> WHAT NEEDS TO BE DONE
In the listing below, please print the line that contains "events := s.handed.events" and every line that follows it, exactly.

> EXERCISE INPUT
@[simp] theorem dropTelling_keeps (s : State) :
    (dropTelling s).time = s.time ∧ (dropTelling s).table = s.table ∧ (dropTelling s).lines =
    s.lines ∧ (dropTelling s).channels = s.channels ∧ (dropTelling s).sampler = s.sampler ∧
    (dropTelling s).triggers = s.triggers ∧ (dropTelling s).stamps = s.stamps ∧ (dropTelling
    s).stream = s.stream ∧ (dropTelling s).notices = s.notices ∧ (dropTelling s).cmd = s.cmd ∧
    (dropTelling s).rx = s.rx ∧ (dropTelling s).rate = s.rate ∧ (dropTelling s).pins = s.pins ∧
    (dropTelling s).now = s.now ∧ (dropTelling s).handed = s.handed ∧ (dropTelling s).offered =
    s.offered ∧ (dropTelling s).removals = s.removals ∧ (dropTelling s).endings = s.endings ∧
    (dropTelling s).pending = s.pending := by
  simp only [dropTelling]; split <;> simp

@[simp] theorem settle_keeps (s : State) :
    (settle s).time = s.time ∧ (settle s).table = s.table ∧ (settle s).lines = s.lines ∧ (settle
    s).channels = s.channels ∧ (settle s).sampler = s.sampler ∧ (settle s).triggers = s.triggers
    ∧ (settle s).rx = s.rx ∧ (settle s).rate = s.rate ∧ (settle s).pins = s.pins ∧ (settle
    s).now = s.now ∧ (settle s).handed = s.handed ∧ (settle s).pending = s.pending := by
  simp [settle]

@[simp] theorem reach_keeps (m : Moment) (s : State) :
    (reach m s).time = s.time ∧ (reach m s).table = s.table ∧ (reach m s).lines = s.lines ∧
    (reach m s).channels = s.channels ∧ (reach m s).sampler = s.sampler ∧ (reach m s).triggers =
    s.triggers ∧ (reach m s).stamps = s.stamps ∧ (reach m s).stream = s.stream ∧ (reach m
    s).notices = s.notices ∧ (reach m s).cmd = s.cmd ∧ (reach m s).rx = s.rx ∧ (reach m s).tx =
    s.tx ∧ (reach m s).rate = s.rate ∧ (reach m s).pins = s.pins ∧ (reach m s).handed = s.handed
    ∧ (reach m s).offered = s.offered ∧ (reach m s).removals = s.removals ∧ (reach m s).endings
    = s.endings ∧ (reach m s).pending = s.pending := by
  simp [reach]

/-! ## Output lines and the sampler -/

@[simp] theorem setLine_keeps (n : Fin 8) (l : OutputLine) (s : State) :
    (setLine n l s).time = s.time ∧ (setLine n l s).table = s.table ∧ (setLine n l s).channels =
    s.channels ∧ (setLine n l s).sampler = s.sampler ∧ (setLine n l s).triggers = s.triggers ∧
    (setLine n l s).stamps = s.stamps ∧ (setLine n l s).stream = s.stream ∧ (setLine n l
    s).notices = s.notices ∧ (setLine n l s).cmd = s.cmd ∧ (setLine n l s).rx = s.rx ∧ (setLine
    n l s).tx = s.tx ∧ (setLine n l s).rate = s.rate ∧ (setLine n l s).pins = s.pins ∧ (setLine
    n l s).now = s.now ∧ (setLine n l s).handed = s.handed ∧ (setLine n l s).offered = s.offered
    ∧ (setLine n l s).removals = s.removals ∧ (setLine n l s).endings = s.endings ∧ (setLine n l
    s).pending = s.pending := by
  simp [setLine]

@[simp] theorem truncate_keeps (n : Fin 8) (t : Time) (s : State) :
    (truncate n t s).time = s.time ∧ (truncate n t s).table = s.table ∧ (truncate n t
    s).channels = s.channels ∧ (truncate n t s).sampler = s.sampler ∧ (truncate n t s).triggers
    = s.triggers ∧ (truncate n t s).stamps = s.stamps ∧ (truncate n t s).stream = s.stream ∧
    (truncate n t s).notices = s.notices ∧ (truncate n t s).cmd = s.cmd ∧ (truncate n t s).rx =
    s.rx ∧ (truncate n t s).tx = s.tx ∧ (truncate n t s).rate = s.rate ∧ (truncate n t s).pins =
    s.pins ∧ (truncate n t s).now = s.now ∧ (truncate n t s).handed = s.handed ∧ (truncate n t
    s).removals = s.removals ∧ (truncate n t s).endings = s.endings ∧ (truncate n t s).pending =
    s.pending := by
  simp only [truncate]; split
  · simp
  · split <;> simp

@[simp] theorem lineEffect_keeps (n : Fin 8) (e : LineEffect) (t : Time) (s : State) :
    ((lineEffect n e t s).2).time = s.time ∧ ((lineEffect n e t s).2).table = s.table ∧
    ((lineEffect n e t s).2).channels = s.channels ∧ ((lineEffect n e t s).2).sampler =
    s.sampler ∧ ((lineEffect n e t s).2).triggers = s.triggers ∧ ((lineEffect n e t s).2).stamps
    = s.stamps ∧ ((lineEffect n e t s).2).stream = s.stream ∧ ((lineEffect n e t s).2).notices =
    s.notices ∧ ((lineEffect n e t s).2).cmd = s.cmd ∧ ((lineEffect n e t s).2).rx = s.rx ∧
    ((lineEffect n e t s).2).tx = s.tx ∧ ((lineEffect n e t s).2).rate = s.rate ∧ ((lineEffect n
    e t s).2).pins = s.pins ∧ ((lineEffect n e t s).2).now = s.now ∧ ((lineEffect n e t
    s).2).handed = s.handed ∧ ((lineEffect n e t s).2).removals = s.removals ∧ ((lineEffect n e
    t s).2).endings = s.endings ∧ ((lineEffect n e t s).2).pending = s.pending := by
  simp only [lineEffect]; split <;> simp

@[simp] theorem setInput_keeps (i : Fin 4) (x : AnalogInput) (s : State) :
    (setInput i x s).time = s.time ∧ (setInput i x s).table = s.table ∧ (setInput i x s).lines =
    s.lines ∧ (setInput i x s).channels = s.channels ∧ (setInput i x s).triggers = s.triggers ∧
    (setInput i x s).stamps = s.stamps ∧ (setInput i x s).stream = s.stream ∧ (setInput i x
    s).notices = s.notices ∧ (setInput i x s).cmd = s.cmd ∧ (setInput i x s).rx = s.rx ∧
    (setInput i x s).tx = s.tx ∧ (setInput i x s).rate = s.rate ∧ (setInput i x s).pins = s.pins
    ∧ (setInput i x s).now = s.now ∧ (setInput i x s).handed = s.handed ∧ (setInput i x
    s).offered = s.offered ∧ (setInput i x s).removals = s.removals ∧ (setInput i x s).endings =
    s.endings ∧ (setInput i x s).pending = s.pending := by
  simp [setInput]

@[simp] theorem sampleFiring_keeps (i : Fin 4) (t : Time) (l : Option Label) (f : Bool) (s : State) :
    ((sampleFiring i t l f s).2).time = s.time ∧ ((sampleFiring i t l f s).2).table = s.table ∧
    ((sampleFiring i t l f s).2).lines = s.lines ∧ ((sampleFiring i t l f s).2).channels =
    s.channels ∧ ((sampleFiring i t l f s).2).triggers = s.triggers ∧ ((sampleFiring i t l f
    s).2).stamps = s.stamps ∧ ((sampleFiring i t l f s).2).stream = s.stream ∧ ((sampleFiring i
    t l f s).2).notices = s.notices ∧ ((sampleFiring i t l f s).2).cmd = s.cmd ∧ ((sampleFiring
    i t l f s).2).rx = s.rx ∧ ((sampleFiring i t l f s).2).tx = s.tx ∧ ((sampleFiring i t l f
    s).2).rate = s.rate ∧ ((sampleFiring i t l f s).2).pins = s.pins ∧ ((sampleFiring i t l f
    s).2).now = s.now ∧ ((sampleFiring i t l f s).2).handed = s.handed ∧ ((sampleFiring i t l f
    s).2).offered = s.offered ∧ ((sampleFiring i t l f s).2).removals = s.removals ∧
    ((sampleFiring i t l f s).2).endings = s.endings ∧ ((sampleFiring i t l f s).2).pending =
    s.pending := by
  simp only [sampleFiring]; split <;> simp

/-! ## The Action Table -/

@[simp] theorem setTriggerSlot_keeps (k : Fin 16) (x : TriggerSlot) (s : State) :
    (setTriggerSlot k x s).time = s.time ∧ (setTriggerSlot k x s).table = s.table ∧
    (setTriggerSlot k x s).lines = s.lines ∧ (setTriggerSlot k x s).channels = s.channels ∧
    (setTriggerSlot k x s).sampler = s.sampler ∧ (setTriggerSlot k x s).stamps = s.stamps ∧
    (setTriggerSlot k x s).stream = s.stream ∧ (setTriggerSlot k x s).notices = s.notices ∧
    (setTriggerSlot k x s).cmd = s.cmd ∧ (setTriggerSlot k x s).rx = s.rx ∧ (setTriggerSlot k x
    s).tx = s.tx ∧ (setTriggerSlot k x s).rate = s.rate ∧ (setTriggerSlot k x s).pins = s.pins ∧
    (setTriggerSlot k x s).now = s.now ∧ (setTriggerSlot k x s).handed = s.handed ∧
    (setTriggerSlot k x s).offered = s.offered ∧ (setTriggerSlot k x s).removals = s.removals ∧
    (setTriggerSlot k x s).endings = s.endings ∧ (setTriggerSlot k x s).pending = s.pending := by
  simp [setTriggerSlot]
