-- ==== Sys2Proof/Laws/Inputs.lean ====
section
/-! SUPPORT. The input channels' shared operations: the filter's rows, a sample, and the divider. -/

namespace Sys2Proof.Machine

/-! ## One channel of eight -/

@[simp] theorem setChannel_same (n : Fin 8) (c : Channel) (s : State) :
    (setChannel n c s).channels[n.val] = c := by simp [setChannel]

/-- Replacing a channel leaves the others. -/
theorem setChannel_other {n m : Fin 8} (h : m ≠ n) (c : Channel) (s : State) :
    (setChannel n c s).channels[m.val] = s.channels[m.val] := by
  have := Fin.val_ne_of_ne h.symm
  simp [setChannel, this]

@[simp] theorem setChannel_twice (n : Fin 8) (c d : Channel) (s : State) :
    setChannel n d (setChannel n c s) = setChannel n d s := by simp [setChannel]

@[simp] theorem readInput_pin (n : Fin 8) (v : Level) (s : State) :
    (readInput n v s).pins.inputs[n.val] = v := by simp [readInput]

/-! ## The filter (R69) -/

/-- The pin at the settled level: nothing pending. -/
theorem filterSample_settled (f : Nat) (value : Time) (v : Level) :
    filterSample f v value v none = (v, none, none) := by simp [filterSample]

/-- A transition first seen, with a filter. -/
theorem filterSample_seen {f : Nat} {level v : Level} (value : Time) (h : level ≠ v) (hf : f ≠ 0) :
    filterSample f level value v none = (v, some ⟨level, value, 0⟩, none) := by
  simp [filterSample, h, hf]

/-- A transition with filter 0 counts at once. -/
theorem filterSample_at_once {level v : Level} (value : Time) (h : level ≠ v) :
    filterSample 0 level value v none = (level, none, some (level, value)) := by
  simp [filterSample, h]

/-- A pending transition held, short of the filter. -/
theorem filterSample_held {f : Nat} {p : Pending} (value : Time) (v : Level)
    (hf : p.held + 1 < f) : filterSample f p.level value v (some p)
      = (v, some { p with held := p.held + 1 }, none) := by
  have : ¬ f ≤ p.held + 1 := by omega
  simp [filterSample, this]

/-- A pending transition held for the filter counts, with the stamp of its first sight. -/
theorem filterSample_counts {f : Nat} {p : Pending} (value : Time) (v : Level)
    (hf : f ≤ p.held + 1) : filterSample f p.level value v (some p)
      = (p.level, none, some (p.level, p.stamp)) := by
  simp [filterSample, hf]

/-- A pending transition whose level is left is dropped. -/
theorem filterSample_dropped {level : Level} {p : Pending} (f : Nat) (value : Time) (v : Level)
    (h : level ≠ p.level) : filterSample f level value v (some p) = (v, none, none) := by
  simp [filterSample, h]

/-! ## A sample (R68 to R71) -/

/-- A sample of an ARMED or MEASURING channel in which nothing counts. -/
theorem sampleRunning_quiet {n : Fin 8} {v v' : Level} {p p' : Option Pending} {s : State}
    (h : filterSample s.channels[n.val].config.filter s.pins.inputs[n.val] s.time.value v p
      = (v', p', none)) :
    sampleRunning n v p s
      = setChannel n { s.channels[n.val] with run := s.channels[n.val].run.filtered v' p' } s := by
  simp [sampleRunning, h]

/-- A sample of an ARMED or MEASURING channel in which a transition counts. -/
theorem sampleRunning_counts {n : Fin 8} {v v' q : Level} {p p' : Option Pending} {t : Time}
    {s : State}
    (h : filterSample s.channels[n.val].config.filter s.pins.inputs[n.val] s.time.value v p
      = (v', p', some (q, t))) :
    sampleRunning n v p s = takeTransition n q t
      (setChannel n { s.channels[n.val] with run := s.channels[n.val].run.filtered v' p' } s) := by
  simp [sampleRunning, h]

/-- A channel's sample while the part is up, when the channel may take one. -/
theorem execChannelSample_runs {n : Fin 8} {pin : Level} {place : Sampling} {s : State}
    (hp : s.pins.resetActive = false) (h : s.channels[n.val].run ≠ .off)
    (ha : s.channels[n.val].sampling.afterSample (periodEnds s) = some place) :
    execChannelSample n pin s = finish (takeSample n
      (setChannel n { s.channels[n.val] with sampling := place } (readInput n pin s))) := by
  simp [execChannelSample, whileUp, hp, h, ha]

/-- A channel that may take no sample takes none. -/
theorem execChannelSample_waits {n : Fin 8} {s : State} (pin : Level)
    (ha : s.channels[n.val].sampling.afterSample (periodEnds s) = none) :
    execChannelSample n pin s = .next s := by
  simp only [execChannelSample, whileUp, noStep]
  split
  · rfl
  · split
    · rfl
    · simp [ha]

/-- When some channel's sample stands between the two values that its stamp may carry. -/
theorem sampleHoldsValue_iff (s : State) : sampleHoldsValue s = true
    ↔ ∃ n : Fin 8, s.channels[n.val].sampling = .ahead
        ∨ s.channels[n.val].sampling = .due ∧ s.time.ticked = true := by
  simp only [sampleHoldsValue, List.any_eq_true, decide_eq_true_eq, Vector.mem_toList_iff,
    Vector.mem_iff_getElem]
  constructor
  · rintro ⟨_, ⟨i, hi, rfl⟩, h⟩; exact ⟨⟨i, hi⟩, h⟩
  · rintro ⟨n, h⟩; exact ⟨_, ⟨n.val, n.isLt, rfl⟩, h⟩

/-- A SET_TIME that may replace the value, and that the interpreter executes, follows its rule (R8). -/
theorem execSetTime_executes {v : BitVec 48} {c : QueuedCommand} {s : State} (go : Extent)
    (h : Executes (.setTime v ·) c s) (hs : s.time.run = .stopped)
    (hv : v.toNat ≠ Config.maxTime) (hw : sampleHoldsValue s = false) :
    execSetTime v s go = finish (goOn go (answer c .ok []
      ((s.withTime { s.time with value := v.toNat }).withLines
        (mapAll (OutputLine.atNewValue v.toNat) s.lines)))) := by
  have hf := h.frame go
  obtain ⟨hk, hp⟩ : kindSetTime = c.kind ∧ be 6 v.toNat = c.payload := by simpa [frameOf] using hf
  rw [execSetTime, interpretWhen_executes go h.may.start h.oldest hk.symm hp.symm (by simp [hw])]
  simp [hv, hs]

/-- With nothing left over and the usual ending a step ends where it stands. -/
theorem finish_quiet {s : State} (h : Quiet s) : finish s = .next s := by
  simp [finish, settle_quiet h]

/-! ## The divider and the events (R73, R78 to R80) -/

/-- A selected edge below the divisor is counted. -/
theorem divide_below {d k : Nat} (h : k + 1 < d) : divide d k = (false, k + 1) := by
  have : ¬ d ≤ k + 1 := by omega
  simp [divide, this]

/-- A selected edge at the divisor is a divided edge. -/
theorem divide_at {d k : Nat} (h : d ≤ k + 1) : divide d k = (true, 0) := by simp [divide, h]

/-- An event counts, is handed to the Stamp Queue when the channel queues, and to the Trigger Table
always. -/
theorem formEvent_eq (n : Fin 8) (o : StampOffer) (t : Time) (s : State) :
    formEvent n o t s
      = (setChannel n { s.channels[n.val] with events := s.channels[n.val].events + 1 } s).withHanded
        { s.handed with
          offers := s.handed.offers ++ (if s.channels[n.val].config.queue then [o] else [])
          events := s.handed.events ++ [⟨.channel n, t⟩] } := by
  simp only [formEvent]
  cases h : s.channels[n.val].config.queue <;>
    simp [setChannel, offerStamp, offerEvent]

end Sys2Proof.Machine
end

> RESULT BELOW
          events := s.handed.events ++ [⟨.channel n, t⟩] } := by
  simp only [formEvent]
  cases h : s.channels[n.val].config.queue <;>
    simp [setChannel, offerStamp, offerEvent]

end Sys2Proof.Machine
end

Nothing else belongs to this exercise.